Dopo una settimana di reclusione le mie condizioni di salute non miglioravano. Voltaren iniezioni era l’unica brutale medicina che in quel momento mi potesse evitare la follia mentre tentavo di essere brillante nelle chat. Spesso mi addormentavo con il telefono tra le mani e mi risvegliavo di notte leggendo di qualche amica che mi avvertiva di errori grammaticali fatti sui social. – Non scrivere se stai male – mi aveva detto una sera Alessandra. Ma era troppo tardi. La gogna dei social si era già attivata pronta a mettere sul patibolo un verbo avere senza h.

– Correggi!! – insisteva lei. In preda al mal di testa mi ritrovai a modificare alcuni post che nel frattempo erano stati fotografati e già fatti circolare nelle chat della scuola. Tutto il liceo ginnasio ormai conosceva i miei errori, come poter rimediare? – La bella mora del liceo classico che non sa scrivere – avevano pubblicato alcune.

Non avevo più le forze per rispondere. Un paio di notti mia madre, dopo una crisi respiratoria, era rimasta sveglia per misurarmi l’ossigeno nel sangue. A volte piangevo per quello che mi stava accadendo e questo aumentava ancora di più l’emicrania.

Dopo due settimane il tampone era ancora positivo e a ventuno giorni dal primo sintomo sarei di nuovo stata libera. Mancava una settimana ma le mie gambe non mi reggevano nemmeno per fare le scale e scendere in cucina per bere un maledetto bicchiere d’acqua.

Dovevo fare qualcosa sul social ma cosa?

Scrissi questo: – Essere ancora viva dopo una battaglia mi permette di dire che sono una persona fortunata. Quanti possono scrivere su un come sto facendo io in questo momento? Pochi e quei pochi sbagliano accenti e apostrofi stando comodamente con i piedi di fronte al camino e non al buio con le meningi infuocate e il cuore che sta tentando di combattere tra la vita e la morte -.

Breve, conciso con la foto di una fata che tenta di spiccare il volo. La bella scrittura aveva vinto.

Dopo una settimana non mi ero ripresa completamente ma la mail del Comune mi rendeva libera di contagiare quante più vite umane si fossero avvicinate alla mia persona.




3 Commenti

  1. Certamente il racconto riesce a trasmettere la rabbia e il nervosismo della protagonista, ma è difficile comprendere quale sia il punto focale della vicenda.
    Il confine tra racconto e sfogo emotivo a briglia sciolta si rivela in questo caso molto labile e anzi viene spesso superato.
    La qualità della scrittura è molto altalenante.

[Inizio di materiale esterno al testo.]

def decVec (f : Fields) : Dec Instr :=
  match f.major.toNat with
  | 0x60 => do
    let t ← decVM f
    zeroOf (f.b == 0#6)
    .ok (.vld t (decV f.d) (← decSc f.a) f.x (decLm f.k))
  | 0x61 => do
    let t ← decVM f
    zeroOf (f.d == 0#6)
    .ok (.vst t (← decSc f.a) f.x (decV f.b) (decLm f.k))
  | 0x62 => do let t ← decVM f; .ok (.vgath t (decV f.d) (← decSc f.a) f.x (decV f.b) (decLm f.k))
  | 0x63 => do let t ← decVM f; .ok (.vscat t (← decSc f.a) f.x (decV f.d) (decV f.b) (decLm f.k))
  | 0x64 => do
    isLen f 0#2
    need (f.sub == 0#6) .reservedSub
    zeroOf (f.k == 0#3)
    .ok (.vspill (← decSc f.a) f.x (decV f.d) f.b)
  | 0x65 => do
    isLen f 0#2
    need (f.sub == 0#6) .reservedSub
    zeroOf (f.k == 0#3)
    .ok (.vfill (decV f.d) (← decSc f.a) f.x f.b)
  | 0x66 => do
    let t ← decVC f false false false false false
    .ok (.vadd t (decV f.d) (decV f.a) (← decVSrc f) (decLm f.k))
  | 0x67 => do
    let t ← decVC f false false false false false
    .ok (.vsub t (decV f.d) (decV f.a) (← decVSrc f) (decLm f.k))
  | 0x68 => do
    let t ← decVC f false false false false false
    .ok (.vmul t (decV f.d) (decV f.a) (← decVSrc f) (decLm f.k))
  | 0x69 => do
    let t ← decVC f false true false true false
    .ok (.vfma f.win t (decV f.d) (decV f.a) (← decVSrc f) (decV f.c) (decLm f.k))
  | 0x6A => do
    let t ← decVC f false false false false true
    .ok (.vmin f.z t (decV f.d) (decV f.a) (← decVSrc f) (decLm f.k))
  | 0x6B => do
    let t ← decVC f false false false false true
    .ok (.vmax f.z t (decV f.d) (decV f.a) (← decVSrc f) (decLm f.k))
  | 0x6C => do
    isLen f 0#2
    let t ← decVC f false false false true false
    .ok (.vsgn (← decSgnOp f.c) t (decV f.d) (decV f.a) (decV f.b) (decLm f.k))
  | 0x6D => do
    let t ← decVC f false false false false false
    .ok (.vdiv t (decV f.d) (decV f.a) (← decVSrc f) (decLm f.k))
  | 0x6E => do
    isLen f 0#2
    let t ← decVC f false false false false false
    zeroOf (f.b == 0#6)
    .ok (.vexp2 t (decV f.d) (decV f.a) (decLm f.k))
  | 0x6F => do
    isLen f 0#2
    let t ← decVC f false false false false false
    zeroOf (f.b == 0#6)
    .ok (.vlog2 t (decV f.d) (decV f.a) (decLm f.k))
  | 0x70 => do
    isLen f 0#2
    let t ← decVC f false false false false false
    zeroOf (f.b == 0#6)
    .ok (.vrcp t (decV f.d) (decV f.a) (decLm f.k))
  | 0x71 => do
    isLen f 0#2
    let t ← decVC f false false false false false
    zeroOf (f.b == 0#6)
    .ok (.vrsq t (decV f.d) (decV f.a) (decLm f.k))
  | 0x72 => do
    isLen f 0#2
    let t ← decVC f false false false false false
    zeroOf (f.b == 0#6)
    .ok (.vtanh t (decV f.d) (decV f.a) (decLm f.k))
  | 0x73 => do
    let t ← decVC f true false false false true
    .ok (.viadd f.z f.sat t (decV f.d) (decV f.a) (← decVSrc f) (decLm f.k))
  | 0x74 => do
    let t ← decVC f true false false false true
    .ok (.visub f.z f.sat t (decV f.d) (decV f.a) (← decVSrc f) (decLm f.k))
  | 0x75 => do
    let t ← decVC f false false false false false
    .ok (.vimul t (decV f.d) (decV f.a) (← decVSrc f) (decLm f.k))
  | 0x76 => do
    let t ← decVC f false false false false false
    .ok (.vand t (decV f.d) (decV f.a) (← decVSrc f) (decLm f.k))
  | 0x77 => do
    let t ← decVC f false false false false false
    .ok (.vor t (decV f.d) (decV f.a) (← decVSrc f) (decLm f.k))
  | 0x78 => do
    let t ← decVC f false false false false false
    .ok (.vxor t (decV f.d) (decV f.a) (← decVSrc f) (decLm f.k))
  | 0x79 => do
    let t ← decVC f false false false false false
    .ok (.vshl t (decV f.d) (decV f.a) (← decVSrc f) (decLm f.k))
  | 0x7A => do
    let t ← decVC f false false false false false
    .ok (.vshr t (decV f.d) (decV f.a) (← decVSrc f) (decLm f.k))
  | 0x7B => do
    let t ← decVC f false false false false false
    .ok (.vsar t (decV f.d) (decV f.a) (← decVSrc f) (decLm f.k))
  | 0x7C => do
    isLen f 0#2
    let t ← decVC f true false true true true
    zeroOf (f.b == 0#6)
    .ok (.vcvt t (← decTy f.t2) f.z f.sat (decV f.d) (decV f.a) f.c (decLm f.k))
  | 0x7D => do
    let t ← decVC f false false false true true
    .ok (.vsetc (← decCond f.c.toNat) f.z t (← decK f.d) (decV f.a) (← decVSrc f) (decLm f.k))
  | 0x7E => do
    isLen f 0#2
    let t ← decVC f false false false true false
    .ok (.vsel t (decV f.d) (decV f.a) (decV f.b) (← decK f.c) (decLm f.k))
  | 0x7F => do
    isLen f 0#2
    let t ← decVC f false true false true true
    zeroOf (f.b == 0#6)
    .ok (.vred (← decRedOp f.c) f.z f.win t (← decSc f.d) (decV f.a) (decLm f.k))
  | 0x80 => do
    isLen f 0#2
    let t ← decVC f false true false true true
    zeroOf (f.b == 0#6)
    .ok (.vscan (← decRedOp f.c) f.z f.win t (decV f.d) (decV f.a) (decLm f.k))
  | 0x81 => do
    isLen f 0#2
    let t ← decVC f false false false false false
    .ok (.vperm t (decV f.d) (decV f.a) (decV f.b) (decLm f.k))
  | 0x82 => do
    isLen f 0#2
    let t ← decVC f false false false false false
    zeroOf (f.b == 0#6)
    .ok (.vbcast t (decV f.d) (← decSc f.a) (decLm f.k))
  | 0x83 => do
    isLen f 0#2
    let t ← decVC f false false false true false
    .ok (.vslide t (decV f.d) (decV f.a) (decV f.b) (← decSc f.c) (decLm f.k))
  | 0x84 => do
    isLen f 0#2
    let t ← decVC f false false false false true
    zeroOf (f.k == 0#3)
    .ok (.vext f.z t (← decSc f.d) (decV f.a) (← decSc f.b))
  | 0x85 => do
    isLen f 0#2
    let t ← decVC f false false false false false
    zeroOf (f.k == 0#3)
    .ok (.vins t (decV f.d) (← decSc f.a) (← decSc f.b))
  | 0x86 => do
    isLen f 0#2
    let t ← decVC f false false false true false
    .ok (.vtopk t (decV f.d) (decV f.a) f.b (← decSc f.c) (decLm f.k))
  | 0x87 => do
    isLen f 0#2
    let t ← decVC f false false false false false
    zeroOf (f.b == 0#6)
    .ok (.vidx t (decV f.d) (← decSc f.a) (decLm f.k))
  | 0x88 => do
    isLen f 0#2
    let t ← decVC f false false false true false
    need (t == .i32) .limits
    .ok (.vrand (decV f.d) (← decSc f.a) (← decSc f.b) (← decSc f.c) (decLm f.k))
  | _ => .error (.illegal .reservedMajor)

def decMask (f : Fields) : Dec Instr := do
  isLen f 0#2
  need (f.sub == 0#6) .reservedSub
  need (f.k == 0#3) .scopeCode
  zeroOf (f.x == 0#27)
  match f.major.toNat with
  | 0xA0 => .ok (.kand (← decK f.d) (← decK f.a) (← decK f.b))
  | 0xA1 => .ok (.kor (← decK f.d) (← decK f.a) (← decK f.b))
  | 0xA2 => .ok (.kxor (← decK f.d) (← decK f.a) (← decK f.b))
  | 0xA3 => zeroOf (f.b == 0#6); .ok (.knot (← decK f.d) (← decK f.a))
  | 0xA4 => zeroOf (f.b == 0#6); .ok (.kpopc (← decSc f.d) (← decK f.a))
  | 0xA5 => zeroOf (f.b == 0#6); .ok (.kfirst (← decSc f.d) (← decK f.a))
  | 0xA6 => zeroOf (f.b == 0#6); .ok (.kmov (← decK f.d) (← decK f.a))
  | _ => .error (.illegal .reservedMajor)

  2. Una trama un po’ fragile… Un accostamento poco riuscito: il Covid e le cattiverie adolescenziali sulle chat… Il commento finale della protagonista sui social un po’ trionfalistico risulta decisamente fuori luogo. La conclusione sarcastica del racconto lascia un po’ di amaro in bocca…
    Il dettagliato dialogo mamma/dottore appesantisce la narrazione. Non ci sono elementi di rottura, imprevisti o picchi che stupiscano e coinvolgano…
    Il linguaggio è piuttosto scarno.
    L’incipit non è allineato al racconto: la giornata iniziata bene…e una caduta dalle scale…???

  3. Racconto semplice e scorrevole legato all’attualità dell’emergenza sanitaria e all’uso dei social che in qualche modo sostituisce il sociale, il virtuale per il reale.
    E’ in questo mondo che la protagonista si trova quasi reclusa, imprigionando la sua fragile adolescenza tra le quattro mura della sua camera per un tampone positivo.
    L’epilogo è forse scontato e la storia termina in un modo vago, ma non male, e comunque la ragazza riesce a trovare spiragli di luce anche all’interno della sua paura e nel dolore di una situazione nuova.